(Data supplied):

····················

-- ==== Sys2Proof/Machine/Checksums.lean ====
section
/-!
DEFINITION. The comparison of row checksums (R210 to R212) and the failure of Rejoin (R241, R244).
-/
namespace Sys2Proof.Machine

open Sys2Proof

/-- Changes the Twin state. -/
def Side.onTwin (sd : Side) (f : Twin → Twin) : Side := { sd with twin := f sd.twin }

/-- TW_STAT.LINK_HEARD and SEAM_HEARD: the path is not silent for the timeout (R216). -/
def Side.linkHeard (sd : Side) : Bool := decide (sd.get F.TW_SILENT_LINK < sd.get F.TW_CTRL_TIMEOUT)
def Side.seamHeard (sd : Side) : Bool := decide (sd.get F.TW_SILENT_SEAM < sd.get F.TW_CTRL_TIMEOUT)

/-- TW_STAT.IN_STEP (R212). -/
def Side.inStep (sd : Side) : Bool := decide (1024 ≤ sd.get F.TW_MATCH)

/-- Rework, rejoining (R238): TW_MIR.STATE from pass 1 to checking. -/
def Side.rejoining (sd : Side) : Bool :=
  decide (sd.mode = .rework ∧ 1 ≤ sd.get F.TW_MIR_STATE ∧ sd.get F.TW_MIR_STATE ≤ 5)

/-- The checking phase of Rejoin (R244). -/
def Side.checking (sd : Side) : Bool := decide (sd.mode = .rework ∧ sd.get F.TW_MIR_STATE = 5)

/-- R222, R241, R244: Rejoin fails with a cause: the Side leaves rejoining at its next row boundary. -/
def Side.rejoinFail (sd : Side) (cause : Nat) : Side :=
  if sd.rejoining && sd.twin.failDue.isNone then sd.onTwin (fun t => { t with failDue := some cause }) else sd

/-- The checksum this Side formed of a row. -/
def Twin.chk (t : Twin) (row : Nat) : Option Nat := (t.chks.find? (fun p => p.1 = row)).map Prod.snd

/-- R211: a mismatch in row `m`. In the checking phase it ends Rejoin (R244). -/
def Side.mismatch (sd : Side) (m : Nat) : Side :=
  let sd := (sd.incSat F.TW_DIV_CNT_COUNT).set F.TW_MATCH 0
  let sd :=
    if sd.flag F.TW_STAT_DIVERGE then sd.set F.TW_STAT_DIV_MULTI 1
    else ((sd.set64 F.TW_DIV_ROW_LO F.TW_DIV_ROW_HI m).set F.TW_STAT_DIVERGE 1).raise 0x0008 0 (leBytes 8 m)
  if sd.checking then sd.rejoinFail 2 else sd

/-- R210: whether a Side may compare rows, as far as it goes by its own state: its link path is heard, and it is in Lead, in Follow and not
unlinked, or in the checking phase. -/
def Side.comparing (sd : Side) : Bool :=
  sd.linkHeard && (decide (sd.mode = .lead) || (decide (sd.mode = .follow) && !sd.flag F.TW_STAT_UNLINKED) || sd.checking)

/-- R210: whether Side `x` compares rows with partner `y`. -/
def compares (x y : Side) : Bool :=
  x.comparing &&
    (if x.checking then decide (y.mode = .lead)
     else decide (y.mode = .lead ∨ y.mode = .follow) || (decide (x.mode = .lead) && y.checking))

/-- R210, R212: the comparison of row `m` with the partner's checksum, if it formed one. -/
def Side.compareRow (sd : Side) (m : Nat) (peer : Option Nat) : Side :=
  let own := sd.twin.chk m
  if own.isNone && peer.isNone then sd
  else
    let sd := ((sd.set F.TW_CHK_ROW m).set F.TW_CHK_OWN (own.getD 0)).set F.TW_CHK_PEER (peer.getD 0)
    if own = peer then sd.incSat F.TW_MATCH else sd.mismatch m

/-- R210: whether the Side has its own checksum of row `m`, or has ended that row without one. -/
def Side.hasOwn (sd : Side) (m : Nat) : Bool := (sd.twin.chk m).isSome || (decide (m < sd.row) && decide (sd.gauge.waits ≠ some m))

/-- R210: the rows whose heartbeat has come are compared, in order, once the Side has its own checksum of them. -/
def Side.compareDue (sd : Side) : Side :=
  let now := sd.twin.peers.filter (fun p => sd.hasOwn p.1)
  let sd := sd.onTwin (fun t => { t with peers := t.peers.filter (fun p => !now.contains p) })
  now.foldl (fun (x : Side) p => if x.comparing then x.compareRow p.1 p.2 else x) sd

end Sys2Proof.Machine
end

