/-- Takes a queued Take out of the queue; its Cue's slot goes to state `back`. -/
def Side.removeTake (sd : Side) (q : Fin 8) (back : Nat) : Side :=
  match sd.takes.queue[q] with
  | some t =>
    let sd := (sd.putTake q none).dropJob t.num
    match t.cue with
    | some n => sd.cueBack n back
    | none => sd
  | none => sd

/-- What cancelling a Take answers (R178). -/
inductive Cancelled where
  | done
  | tooLate
  | badValue
  deriving DecidableEq, Repr

/-- R278, R473: every queued Take that `p` holds of is cancelled, and its Cue returns to LOADED. -/
def Side.cancelWhere (sd : Side) (p : Take → Bool) : Side :=
  let sd := (List.finRange 8).foldl (fun x q =>
    if (x.takes.queue[q]).any (fun t => t.state ≠ 4 && p t) then x.removeTake q 1 else x) sd
  sd.takes.slips.foldl (fun x r => x.set (F.TK_CUE_STATE r.slot) 1) { sd with takes := { sd.takes with slips := [] } }

/-- R473: every ARMED Cue returns to LOADED. -/
def Side.disarmAll (sd : Side) : Side :=
  (List.range 128).foldl (fun x n => if x.get (F.TK_CUE_STATE n) = 2 then x.set (F.TK_CUE_STATE n) 1 else x) sd

/-! ### Cues -/

/-- The memory of a Cue slot (R188). -/
def cueBase (n : Nat) : Nat := 0x09000000 + 0x10000 * n

/-- A Cue's take mask. -/
def Side.cueMask (sd : Side) (n : Nat) : Nat := sd.get64 (F.TK_CUE_MASK_LO n) (F.TK_CUE_MASK_HI n)

/-- A Cue's row E. -/
def Side.cueRow (sd : Side) (n : Nat) : Nat := sd.get64 (F.TK_CUE_ROW_LO n) (F.TK_CUE_ROW_HI n)

/-- A little-endian word of a byte list. -/
def wordAt (bs : List Byte) (o : Nat) : Nat := leVal ((bs.drop o).take 4)

/-- The words of a list of bytes. -/
def wordsOf (bs : List Byte) (n : Nat) : List Nat := (List.range n).map (fun i => wordAt bs (4 * i))

/-- Table TK-6: the records of a slot, up to the end record, a reserved OP or the end of the slot. -/
def cueRecords : Nat → List Byte → List (Nat × List Nat)
  | 0, _ => []
  | fuel + 1, bs =>
    let w0 := wordAt bs 0
    if w0 / 2 ^ 28 % 16 ≠ 1 ∨ (bs.drop 7).isEmpty then []
    else
      let n := w0 / 65536 % 4096 + 1
      (wordAt bs 4, wordsOf (bs.drop 8) n) :: cueRecords fuel (bs.drop (8 + 4 * n))

/-- The records a slot holds. -/
def Side.slotRecords (sd : Side) (n : Nat) : List (Nat × List Nat) :=
  cueRecords 8192 (sd.bytes (cueBase n + 0x100) 65280)

/-- R193: a fired Cue joins the loader's queue: those fired in one row in ascending slot order. -/
def Side.addJob (sd : Side) (j : LoaderJob) : Side :=
  let ahead := fun (x : LoaderJob) => x.started || decide (x.fired < j.fired ∨ (x.fired = j.fired ∧ x.slot < j.slot))
  { sd with
    takes := { sd.takes with
      loader := sd.takes.loader.filter ahead ++ [j] ++ sd.takes.loader.filter (fun x => !ahead x) } }

/-- A Cue that fired in row `fired` and whose Take is in the queue: LAST_NUM, and its place with the loader (R191, R193). -/
def Side.cueQueued (sd : Side) (n num fired : Nat) : Side :=
  (sd.set (F.TK_CUE_LAST_NUM n) num).addJob
    { slot := n, fired := fired, num := num, started := false, records := [] }

/-- R194: the Take of Cue `n`, fired in row `fired`, at the first row from `r` that R177 allows, if an entry is free. -/
def Side.slipInto (sd : Side) (n planned r fired : Nat) : Option Side :=
  match sd.freeEntry with
  | none => none
  | some q =>
    let row := sd.placeRow (sd.cueMask n) r
    let num := sd.nextNum
    some (((sd.enqueue q (some row) (sd.cueMask n) 0 true (some n) true planned).cueQueued n num fired).slipEvent n planned row)

/-- R194, R199: Cues that wait for an entry take one in row `row`, at the earliest three rows on. -/
def Side.admitSlips (sd : Side) (row : Nat) : Side :=
  if sd.takesTakes then
    sd.takes.slips.foldl (fun x r =>
      match x.slipInto r.slot r.planned (row + 3) r.fired with
      | some y => { y with takes := { y.takes with slips := y.takes.slips.erase r } }
      | none => x) sd
  else sd

/-- R178, R196: a cancel by Take number; a Cue's slot returns to ARMED, and a Cue that waits for an entry takes the one
that is free now (R194). -/
def Side.cancelTake (sd : Side) (num : Nat) : Side × Cancelled :=
  match sd.entryOf num with
  | some q =>
    if (sd.takes.queue[q]).any (fun t => t.state = 1) then ((sd.removeTake q 2).admitSlips sd.row, .done) else (sd, .tooLate)
  | none => (sd, .badValue)

/-- R187: the Lead's row for floated Take `num` arrives: the Follow posts its copy for it, closes it as failed, or keeps the row until the
request is accepted. -/
def Side.floatRow (sd : Side) (num row : Nat) : Side :=
  if !sd.takesTakes then sd
  else
    match sd.entryOf num with
    | some q =>
      match sd.takes.queue[q] with
      | some t =>
        if t.row.isSome || t.waits then sd
        else
          match sd.rowFit t.mask t.cue row with
          | .taken r => sd.giveRow q t r r false
          | .slips r => (sd.giveRow q t r row true).slipCue t.cue row r
          | .fails => (((sd.putTake q none).dropJob t.num).closeTake { t with row := some row } row).admitSlips sd.row
      | none => sd
    | none =>
      if sd.numAhead num then { sd with takes := { sd.takes with kept := sd.takes.kept ++ [(num, row)] } } else sd

/-- The row a firing Cue plans its Take for: none for a floated one (Table TK-7, R195, R197). -/
inductive CueTake where
  | explicit (row : Nat)
  | floated
  deriving DecidableEq, Repr

/-- R191, R194: Cue `n` fires: its slot goes to FIRING and its Take is queued, or slips. -/
def Side.fireCue (sd : Side) (n : Nat) (how : CueTake) : Side :=
  let sd := sd.set (F.TK_CUE_STATE n) 3
  let mask := sd.cueMask n
  let wait := fun (planned : Nat) =>
    { sd with takes := { sd.takes with slips := sd.takes.slips ++ [{ slot := n, planned := planned, fired := sd.row }] } }
  match how with
  | .explicit row =>
    match sd.postExplicit row mask 0 (some n) with
    | (sd', .accepted num _) => sd'.cueQueued n num sd.row
    | (_, .queueFull) => wait row
    | (_, _) => (sd.slipInto n row (max row sd.row + 3) sd.row).getD (wait row)
  | .floated =>
    match sd.postFloated mask 0 (some n) with
    | (sd', .accepted num _) =>
      if (sd'.entryOf num).isSome then sd'.cueQueued n num sd.row else sd'.set (F.TK_CUE_LAST_NUM n) num
    | (_, _) => wait (sd.floatFrom sd.row)

/-- R197: a Cue that fires on its own device, in row `g`; one with BCAST names a row for the frame and broadcasts it (in
Twin, the Lead alone). -/
def Side.fireOwn (sd : Side) (n : Nat) (how : CueTake) : Side :=
  if sd.flag (F.TK_CUE_BCAST n) then
    let e := sd.row + 3 + sd.get F.TK_BCAST_MARGIN
    let sd := sd.fireCue n (.explicit e)
    if sd.mode = .follow ∨ sd.mode = .rework then sd
    else { sd with takes := { sd.takes with casts := sd.takes.casts ++ [(sd.get (F.TK_CUE_BID n), e)] } }
  else sd.fireCue n how

/-- R191: the row triggers at the boundary of the Side's row, in slot order: armed TRIG 1 Cues with E three rows on, and
armed TRIG 3 Cues whose broadcast named a row three rows on. -/
def Side.rowTriggers (sd : Side) : Side :=
  let heard := sd.takes.heard
  let sd := { sd with takes := { sd.takes with heard := heard.filter (fun h => decide (sd.row + 3 < h.2)) } }
  (List.range 128).foldl (fun x n =>
    if x.get (F.TK_CUE_STATE n) = 2 then
      if x.get (F.TK_CUE_TRIG n) = 1 ∧ x.cueRow n = x.row + 3 then x.fireOwn n (.explicit (x.cueRow n))
      else if x.get (F.TK_CUE_TRIG n) = 3 ∧ heard.contains (x.get (F.TK_CUE_BID n), x.row + 3) then
        x.fireCue n (.explicit (x.row + 3))
      else x
    else x) sd

/-- R191: a processed edge of GPIO `g` fires every armed TRIG 2 Cue on it. -/
def Side.gpioTriggers (sd : Side) (g : Nat) (rising : Bool) : Side :=
  if sd.takesTakes then
    (List.range 128).foldl (fun x n =>
      let edge := x.get (F.TK_CUE_EDGE n)
      if x.get (F.TK_CUE_STATE n) = 2 ∧ x.get (F.TK_CUE_TRIG n) = 2 ∧ x.get (F.TK_CUE_GPIO n) = g ∧
          (edge = 3 ∨ edge = (if rising then 1 else 2)) then
        x.fireOwn n .floated
      else x) sd
  else sd

/-- R195: a late broadcast or a passed row: LATE, CUE_LATE, and by LATE_POLICY a floated Take or nothing. -/
def Side.fireLate (sd : Side) (n e : Nat) : Side :=
  let sd := (sd.set F.TK_STAT_LATE 1).raise 0x0007 n (leBytes 8 e)
  if sd.flag (F.TK_CUE_LATE_POLICY n) then sd else sd.fireCue n .floated

/-- R191, R195: a broadcast of BID `bid` for row `e` is heard: armed TRIG 3 Cues with that BID fire at row E − 3, or are
late once that row has begun. -/
def Side.castTriggers (sd : Side) (bid e : Nat) : Side :=
  if !sd.takesTakes then sd
  else if sd.row + 3 < e then { sd with takes := { sd.takes with heard := sd.takes.heard ++ [(bid, e)] } }
  else
    (List.range 128).foldl (fun x n =>
      if x.get (F.TK_CUE_STATE n) = 2 ∧ x.get (F.TK_CUE_TRIG n) = 3 ∧ x.get (F.TK_CUE_BID n) = bid then x.fireLate n e
      else x) sd

/-! ### The boundary (R180) -/

/-- R180 step 6 at the boundary of `row`: the Takes of the row before close. -/
def Side.closeTakes (sd : Side) (row : Nat) : Side :=
  (List.finRange 8).foldl (fun x q =>
    match x.takes.queue[q] with
    | some t =>
      match t.row with
      | some r => if t.state = 4 ∧ r < row then (x.putTake q none).closeTake t r else x
      | none => x
    | none => x) { sd with takes := { sd.takes with ackDue := 0 } }

/-- R194: at the boundary of row T − 1 a Cue Take whose writes the loader has not ended loses its row. -/
def Side.slipUnloaded (sd : Side) (row : Nat) : Side :=
  (List.finRange 8).foldl (fun x q =>
    match x.takes.queue[q] with
    | some t =>
      if t.row = some (row + 1) && x.takes.loader.any (fun j => j.num = t.num) then
        x.putTake q (some { t with row := none, waits := true, floated := true, slipped := true, state := 1 })
      else x
    | none => x) sd

/-- R180 steps 2 to 4 for one entry at the boundary of `row`. -/
def Take.advance (t : Take) (row : Nat) : Take :=
  match t.row with
  | none => t
  | some r =>
    if r = row then { t with state := 4, acked := 0 }
    else if r = row + 1 then { t with state := if names t.mask 32 then 3 else max t.state 2 }
    else if r = row + 2 then { t with state := max t.state 2 }
    else t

····················

Show each line of the listing that holds the string "slipInto".

def Side.slipInto (sd : Side) (n planned r fired : Nat) : Option Side :=
      match x.slipInto r.slot r.planned (row + 3) r.fired with
    | (_, _) => (sd.slipInto n row (max row sd.row + 3) sd.row).getD (wait row)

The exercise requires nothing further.